Glenn Maynard scripsit:

> Watch out: it only says "if you sue me for patent infringement, you lose
> your license", not "you can't sue me for patent infringement".  

Of course.  I was oversimplifying.

> General (but not unanimous) feeling on d-legal is that choice of venue is
> not free.  (This is another topic that would subvert the thread, though.)


> > And even these modest restrictions apply only to the original work,
> > not to any derivative works.
> So what's the point?  Why spend the cost of a longer license (and all
> of the related costs, such as mailing list threads as people struggle
> to comprehend the license :) to say "don't remove the change list",
> if you can still do so if you simply distribute the result under a
> different license?

The AFL's restrictions are intended to protect the licensor and his
original licensees.  Other persons (including said licensees if they
choose to become licensors as well) can undertake whatever obligations
they wish to.

> It seems like a lot of the stuff in this license is essentially optional--it
> says "please do this, but if you don't want to, feel free to use a different
> license"--they're just requests, made in an extremely complicated way.

Not so.  If you are a licensee under the AFL, then the licensor has made
specific, enforceable promises to you.  Not many, but some.
> > Quite right so far as it goes, but contracts have advantages, and are
> > used by most corporate licenses (the MPL is a contract, for example).
> Most corporations do this to place heavily onerous restrictions on users
> that have nothing to do with copyright law, which requires them to use
> contracts.

I was referring to corporate licenses that are OSI-open-source or FSF-free
or both.  (Is there a current list of Debian-free licenses?)

> I don't believe this ability to restrict people in more ways
> is an "advantage", from the perspective of free software.

The "people" being restricted are the licensors.  Again, the AFL is a
unilateral contract: only the licensor makes binding promises.  The licensee
makes no promises.

> The only hint that it might have some validity is that I havn't been able
> to find any statement from the FSF or their councel (eg.
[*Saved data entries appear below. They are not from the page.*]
-- ==== Sys2Proof/Machine/CxTable.lean ====
section
/-!
DEFINITION. The decode table of the custom instructions: micro-op formats, validation and table access (R530, R531, R535 to R541, R552).
-/
namespace Sys2Proof.Machine

/-- Fields of a micro-op word (R530). -/
def uOp (w : Word) : Nat := (bits w 26 6).toNat
def uA (w : Word) : Nat := (bits w 23 3).toNat
def uB (w : Word) : Nat := (bits w 20 3).toNat
def uD (w : Word) : Fin 4 := (bits w 18 2).toFin

/-- The bits that the row of an operation uses below OP; none for an unlisted operation (R531). -/
def uUsed (op : Nat) : Option Word :=
  let a := 0x03800000#32
  let b := 0x00700000#32
  let d := 0x000C0000#32
  match op with
  | 0x01 => some (a ||| d)
  | 0x02 | 0x03 | 0x04 | 0x05 | 0x06 | 0x07 | 0x08 | 0x09 | 0x0A => some (a ||| b ||| d)
  | 0x0B | 0x0C => some (d ||| 0xFFFF#32)
  | 0x10 => some (a ||| d ||| 0xFFFF#32)
  | 0x11 => some (d ||| 0x38000#32)
  | 0x12 => some (a ||| b ||| 0xFFFF#32)
  | 0x13 => some (b ||| 0x38000#32)
  | 0x14 => some 0x30000#32
  | 0x18 => some (b ||| 0x3F800#32)
  | 0x19 => some (a ||| 0x3800#32)
  | 0x1A => some (d ||| 0x3800#32)
  | 0x1B => some (d ||| 0xF000#32)
  | 0x1C => some 0xFFE0#32
  | 0x1D => some 0xC000#32
  | 0x20 => some (a ||| 0x30000#32)
  | 0x21 | 0x22 => some a
  | _ => none

/-- A memory micro-op (R534). -/
def uIsMem (w : Word) : Bool := 0x10 ≤ uOp w && uOp w ≤ 0x13

/-- A store micro-op. -/
def uIsStore (w : Word) : Bool := uOp w == 0x12 || uOp w == 0x13

/-- A DSP-writing micro-op (R533). -/
def uIsDspWrite (w : Word) : Bool := [0x18, 0x19, 0x1C, 0x1D].contains (uOp w)

/-- A micro-op's own format: listed operation, zero unused fields, no WRG field 3 (R538). -/
def uWellFormed (w : Word) : Bool :=
  match uUsed (uOp w) with
  | none => false
  | some used => (w &&& ~~~(used ||| 0xFC000000#32)) == 0 && !(uOp w == 0x20 && (bits w 16 2) == 3)

/-- The first position, counted from 1, at which micro-ops fail validation (R538): `dsp` a DSP write came before, `st` and `wr` the stores and register writes so far. -/
def uCheck : List Word → (pos : Nat) → (dsp : Bool) → (st wr : Nat) → Option Nat
  | [], _, _, _, _ => none
  | w :: ws, pos, dsp, st, wr =>
    let st' := if uIsStore w then st + 1 else st
    let wr' := if uOp w == 0x20 then wr + 1 else wr
    if !uWellFormed w || (dsp && uIsMem w) || st' > 4 || wr' > 2 then some pos
    else uCheck ws (pos + 1) (dsp || uIsDspWrite w) st' wr'

/-- The failing position of an entry, 0 for its header (R538). -/
def CxEntry.failing (e : CxEntry) : Option Nat :=
  if e.n = 0 || e.n.toNat > 16 then some 0 else uCheck (e.ops.toList.take e.n.toNat) 1 false 0 0

/-- A write of the header (R538, R539). -/
def CxEntry.writeHeader (e : CxEntry) (w : Word) : CxEntry :=
  let e := { e with n := bits w 0 5 }
  if bitAt w 8 then
    match e.failing with
    | none => { e with valid := true, bad := false, badIdx := 0 }
    | some p => { e with valid := false, bad := true, badIdx := BitVec.ofNat 5 p }
  else { e with valid := false }

/-- The header as read (R536). -/
def CxEntry.header (e : CxEntry) : Word :=
  fld 16 e.badIdx ||| flag 9 e.bad ||| flag 8 e.valid ||| fld 0 e.n

/-- A read of a table word. -/
def CxEntry.read (e : CxEntry) (word : Nat) : Word :=
  if word = 0 then e.header else if word ≤ 16 then e.ops.getD (word - 1) 0 else 0

/-- A write of a table word; a micro-op write makes the entry empty (R539). -/
def CxEntry.write (e : CxEntry) (word : Nat) (v : Word) : CxEntry :=
  if word = 0 then e.writeHeader v
  else if word ≤ 16 then { e with ops := e.ops.setIfInBounds (word - 1) v, valid := false }
  else e

/-- CP_DTADDR advances after an access of CP_DTDATA (R552). -/
def CxBlock.advance (c : CxBlock) : CxBlock :=
  if c.inc && c.word.toNat ≤ 16 then { c with word := if c.word = 16 then 0 else c.word + 1 } else c

/-- An MTS to CP_DTDATA (R540, R541); a write that LOCK refuses advances WORD like any other. -/
def CxBlock.writeData (c : CxBlock) (v : Word) : CxBlock :=
  if c.lock then { c with denied := true }.advance
  else { c with table := c.table.set c.entry (c.table[c.entry].write c.word.toNat v) }.advance

/-- A write of entry `i` by boot ROM services: micro-ops first, header last (R543). -/
def CxBlock.load (c : CxBlock) (i : Fin 8) (words : List Word) : CxBlock :=
  let e := (List.range 16).foldl (fun (e : CxEntry) k => e.write (k + 1) (words.getD (k + 1) 0)) {}
  { c with table := c.table.set i (e.writeHeader (words.getD 0 0)) }

end Sys2Proof.Machine
end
Eben Moglen) saying
> that it isn't true, and some googling does show people claiming that
> they've asked about it and received no response--glaring silence is very
> suspicious.

Indeed.  It would certainly be embarrassing if the GPL failed the Tentacles
of Evil test, but I see absolutely no evidence that it passes.  The AFL
definitely passes that particular test: the licensor has no way of revoking his
promises (to distribute source and to warrant the provenance of the source),
because anyone who gets the software can accept the contract, become a
licensee, and enforce the contract.

> However, it seems that a similar possible problem exists with contracts:
> that they're not binding without consideration.  

"Consideration is as much a matter of form as seal."  Any benefit to the
licensee, however slight, constitutes consideration.  A court has to go
out of its way to find that there is no consideration whatever.  (IANAL.)

> It seems to me that the "free software contracts aren't enforcable due to
> lack of consideration" claims are more likely than the nebulous "we're
> not sure, but some people seem to think copyright licenses are revokable"
> claims (at least the contract concern is based in a specific legal principle),

So is the other: that a bare license, *because* it is not a contract, is

> But the licensor isn't assured of that, since the "licensor" isn't actually
> forced to give it to him--since he can just use a different license.  It seems
> like this license says "you (the licensor) may bind yourself to give the
> source, but you don't have to", and I'm not seeing the point.

When I release source under the AFL, I have bound myself.  I can't renege unless
I can round up all the copies and destroy them before anyone becomes a licensee.
No one except a person releasing under the AFL is bound.

> In terms of freeness, if Debian is allowed to simply remove the AFL,
> distribute the work under the X11 license and pretend the AFL doesn't exist,
> then it's clearly free, though this implementation is so unusual among free
> software licenses that I wouldn't assume that an author placing his work
> under the AFL agrees with that--in other words, I'd look for confirmation
> from the author that this is what he intended by placing his work under
> it.

I so confirm, at least for FIGlet and TagSoup.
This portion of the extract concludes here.